Namun, Exxon dan CNOOC menegaskan bahwa mereka memiliki hak untuk menolak penjualan aset Hess di Guyana. Perselisihan hukum ini dapat membuat proses merger tertunda hingga 2025.
Exxon memegang 45% saham blok migas raksasa Stabroek di Guyana.

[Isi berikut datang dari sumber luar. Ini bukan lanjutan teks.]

-- ==== Sys2Proof/Machine/Deliver.lean ====
section
/-! DEFINITION. The landing unit, the counter unit, watches and wakes (R264-R274, R328), the operation unit (R208-R214), the
check of digested contributions (R305), owner-change fills (R219) and diagonal windows (R205-R207). -/

namespace Sys2Proof.Machine

open Sys2Proof

/-! Delivery (R264, R267-R269) -/

/-- A packet that came over the row access bus completes at its sender; one that came over the Fabric is performed in its
stream. -/
def State.landDone (s : State) (c : Nat) (l : Land) : State :=
  if l.loc then s.completeOk (masterOf c l.pkt.master) l.pkt.reqId else s.rxDone c l.pkt
/-- The packet ends in an error at its sender (R189, R281). -/
def State.landFail (s : State) (c : Nat) (l : Land) (code : W16) : State :=
  if l.loc then s.completeErr (masterOf c l.pkt.master) l.pkt.reqId code c else s.rxHalt c l.pkt code

/-- Header and words of a message. -/
def Pkt.msgHead (p : Pkt) : Nat := leNat (p.payload.take 8)
def Pkt.msgWords (p : Pkt) : List W32 := words32 (p.payload.drop 8)
/-- A message, by its kind; 3 for a counter add of either form. -/
def Pkt.msgKind (p : Pkt) : Nat := if p.ptype = 6 then 3 else fld p.msgHead 38 2
/-- Counter index and amount of an add (R262, R264, R275). -/
def Pkt.addIx (p : Pkt) : Nat :=
  if p.ptype = 6 then p.off / 8 % 4096
  else fld p.msgHead 28 10 + 1024 * b2n (bit p.msgHead 2) + 2048 * b2n (bit p.msgHead 3)
def Pkt.addAmt (p : Pkt) : Nat :=
  if p.ptype = 6 then leNat p.payload
  else leNat ((p.payload.drop 8).take (if bit p.msgHead 1 then 8 else 4))

/-- The endpoint has a credit (R264, R267). -/
def Area.credit (a : Area) (p : Pkt) : Bool :=
  match p.msgKind with
  | 0 => decide ((a.worker (fld p.msgHead 28 10)).wq.length < 32)
  | 1 => decide (a.eng.gq.length < 8192)
  | _ => true

/-- Deliver a message to its endpoint in the area of its context. A counter operation is passed on and performed later. -/
def State.deliver (s : State) (c : Nat) (l : Land) : State :=
  let p := l.pkt
  let n := p.ctx
  let h := p.msgHead
  let ix := fld h 28 10
  match p.msgKind with
  | 0 =>
    if 639 < ix ∨ isStore ix then s.landFail c l 0x4502#16 else
    let a := s.areaOf n c
    let w := a.worker ix
    (s.setAreaOf n c (a.setWorker ix { w with wq := w.wq ++ [⟨BitVec.ofNat 16 (fld h 12 16), p.msgWords, 0⟩] })).landDone c l
  | 1 =>
    let a := s.areaOf n c
    let g := a.eng.gather ix p.msgWords
    let s1 := s.setAreaOf n c { a with eng := g.1 }
    let s2 := match g.2 with
      | none => s1
      | some code => s1.event (some n) code c (masterField (.engine c 0)) 0
    s2.landDone c l
  | 2 => (s.engPortWrite (some n) c ix p.msgWords).landDone c l
  | _ =>
    s.passAdd c { ctx := n, ix := p.addIx, amt := p.addAmt, who := if l.loc then some (masterOf c p.master) else none,
                  id := p.reqId, pkt := if l.loc then none else some p }

/-- Earlier entries of the buffer from the same stream, or from the same slot over the row bus in the same class. -/
def blocked (ls : List Land) (i : Nat) (l : Land) : Bool :=
  (ls.take i).any (fun e => e.loc == l.loc && e.cls = l.cls && sameStream e.pkt l.pkt)
/-- A slot's earlier counter operation on its own Comb, in the same class, is still to be applied. -/
def Comb.addBefore (m : Comb) (c : Nat) (l : Land) : Bool :=
  l.loc && m.ctrOps.any (fun o => o.who = some (masterOf c l.pkt.master))
/-- How many earlier packets of the stream are not performed. -/
def State.ahead (s : State) (c : Nat) (p : Pkt) : Nat :=
  match s.rx.find? (rxOf c p) with
  | none => 0
  | some r => if r.inc != p.inc then 0 else match r.performed with | none => p.seq | some q => (p.seq + 65535 - q) % 65536
/-- Spilled messages of the same stream. -/
def Area.spilled (a : Area) (p : Pkt) : Nat := (a.spill.filter (fun q => sameStream q p && q.inc = p.inc)).length

/-- Entry `i` can leave the buffer now: delivered to its endpoint, or (true) placed in the spill area of its context
(R267-R269). -/
def State.landReady (s : State) (c i : Nat) (l : Land) : Option Bool :=
  let m := s.comb c
  let p := l.pkt
  let x := s.ctx p.ctx
  if !(p.ptype = 5 ∨ p.ptype = 6) ∨ x.moving ≠ 0 ∨ blocked m.landing i l ∨ m.addBefore c l then none
  else
    let a := s.areaOf p.ctx c
    let first := l.loc || s.turn c p
    if first && a.credit p then some false
    else if !x.resident && decide (s.ahead c p = a.spilled p) && decide (a.spill.length < 65536) then some true
    else none

/-- The first entry of class `k` that can leave. -/
def State.landNext (s : State) (c k : Nat) : List Land → Nat → Option (Nat × Land × Bool)
  | [], _ => none
  | l :: t, i =>
    if l.cls = k then
      match s.landReady c i l with
      | some sp => some (i, l, sp)
      | none => s.landNext c k t (i + 1)
    else s.landNext c k t (i + 1)

/-- MSG_DELIVER (R267, R268). -/
def State.msgDeliver (s : State) (c k : Nat) : State :=
  let m := s.comb c
  match s.landNext c k m.landing 0 with
  | none => s
  | some (i, l, sp) =>
    let s1 := s.setComb c { m with landing := ldel m.landing i }
    if sp then
      let a := s1.areaOf l.pkt.ctx c
      s1.setAreaOf l.pkt.ctx c { a with spill := a.spill ++ [l.pkt] }
    else s1.deliver c l
def execMsgDeliver (c k : Nat) (s : State) : Res :=
  onUnit (isComb c && decide (k < 4)) (if s.dead c then s else s.msgDeliver c k)

/-- SPILL_DELIVER (R269): the oldest spilled message of the resident context that its endpoint can take. -/
def State.spillDeliver (s : State) (c : Nat) : State :=
  let a := s.area c
  match lfind (fun p => s.turn c p && a.credit p) a.spill with
  | none => s
  | some i =>
    match a.spill[i]? with
    | none => s
    | some p => (s.setArea c { a with spill := ldel a.spill i }).deliver c ⟨p.cls, p, false⟩
def execSpillDeliver (c : Nat) (s : State) : Res :=
  onUnit (isComb c) (if s.settled c && !(s.dead c) then s.spillDeliver c else s)

/-! The counter unit (R271-R273, R276) -/

/-- The adding master learns of a saturation (R273). -/
def State.satFault (s : State) (c : Nat) (o : CtrOp) : State :=
  match o.pkt with
  | some p => s.rxHalt c p 0x4401#16
  | none =>
    match o.who with
    | some (.worker cb k sl) => if isStore k then s.storeStop cb k sl 0x4401#16 false else s.completeErr (.worker cb k sl) o.id 0x4401#16 cb
    | some m => s.event (if o.ctx < 16 then some o.ctx else none) 0x4401#16 c (masterField m) 0
    | none => s.event (if o.ctx < 16 then some o.ctx else none) 0x4401#16 c (masterField (.service c)) 0
/-- An operation is performed. -/
def State.addDone (s : State) (c : Nat) (o : CtrOp) : State :=
  match o.pkt with
  | some p => s.rxDone c p
  | none => match o.who with | some m => s.completeOk m o.id | none => s

/-- Apply an add (R271, R273, R276): to the counter of a resident context, to the pending sum of one swapped out. -/
def State.applyAdd (s : State) (c : Nat) (o : CtrOp) : State :=
  let live := decide (16 ≤ o.ctx) || (s.ctx o.ctx).resident
  if live then
    let a := s.area c
    let v := (tget 0 a.ctr o.ix).toNat
    let s1 := s.setArea c { a with ctr := tset 0 a.ctr o.ix (BitVec.ofNat 64 (min (v + o.amt) (2 ^ 64 - 1))) }
    if 2 ^ 64 ≤ v + o.amt then s1.satFault c o else s1.addDone c o
  else
    let a := s.areaOf o.ctx c
    (s.setAreaOf o.ctx c { a with pendSum := tset 0 a.pendSum o.ix (tget 0 a.pendSum o.ix + o.amt) }).addDone c o

/-- COUNTER_ADD (R272): the oldest operation passed to the counter unit. -/
def State.counterAdd (s : State) (c : Nat) : State :=
  let m := s.comb c
  match m.ctrOps with
  | [] => s
  | o :: rest =>
    if o.ctx < 16 ∧ (s.ctx o.ctx).moving ≠ 0 ∧ !(s.ctx o.ctx).resident then s
    else (s.setComb c { m with ctrOps := rest }).applyAdd c o
def execCounterAdd (c : Nat) (s : State) : Res := onUnit (isComb c) (if s.dead c then s else s.counterAdd c)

CNOOC memiliki 25% saham, sementara Hess memegang 30% sisanya.
“Dengan asumsi Chevron memenangkan arbitrase atau mencapai kesepakatan dengan Exxon, transaksi kemungkinan besar akan terjadi,” kata Mark Kelly, analis perusahaan keuangan MKP Advisors.
Mengakuisisi ladang minyak yang menguntungkan di Guyana dari Hess akan memudahkan Chevron untuk memitigasi risiko geopolitik terkait proyek TengizChevroil di Kazakhstan, yang sebagian besar hasilnya disalurkan melalui Rusia ke pelabuhan di Laut Hitam.
Selain itu, akuisisi ini dapat mengimbangi pembengkakan biaya yang dialami proyek gas alam cair (LNG) Chevron di Australia, yang terkena dampak masalah ketenagakerjaan dan operasional.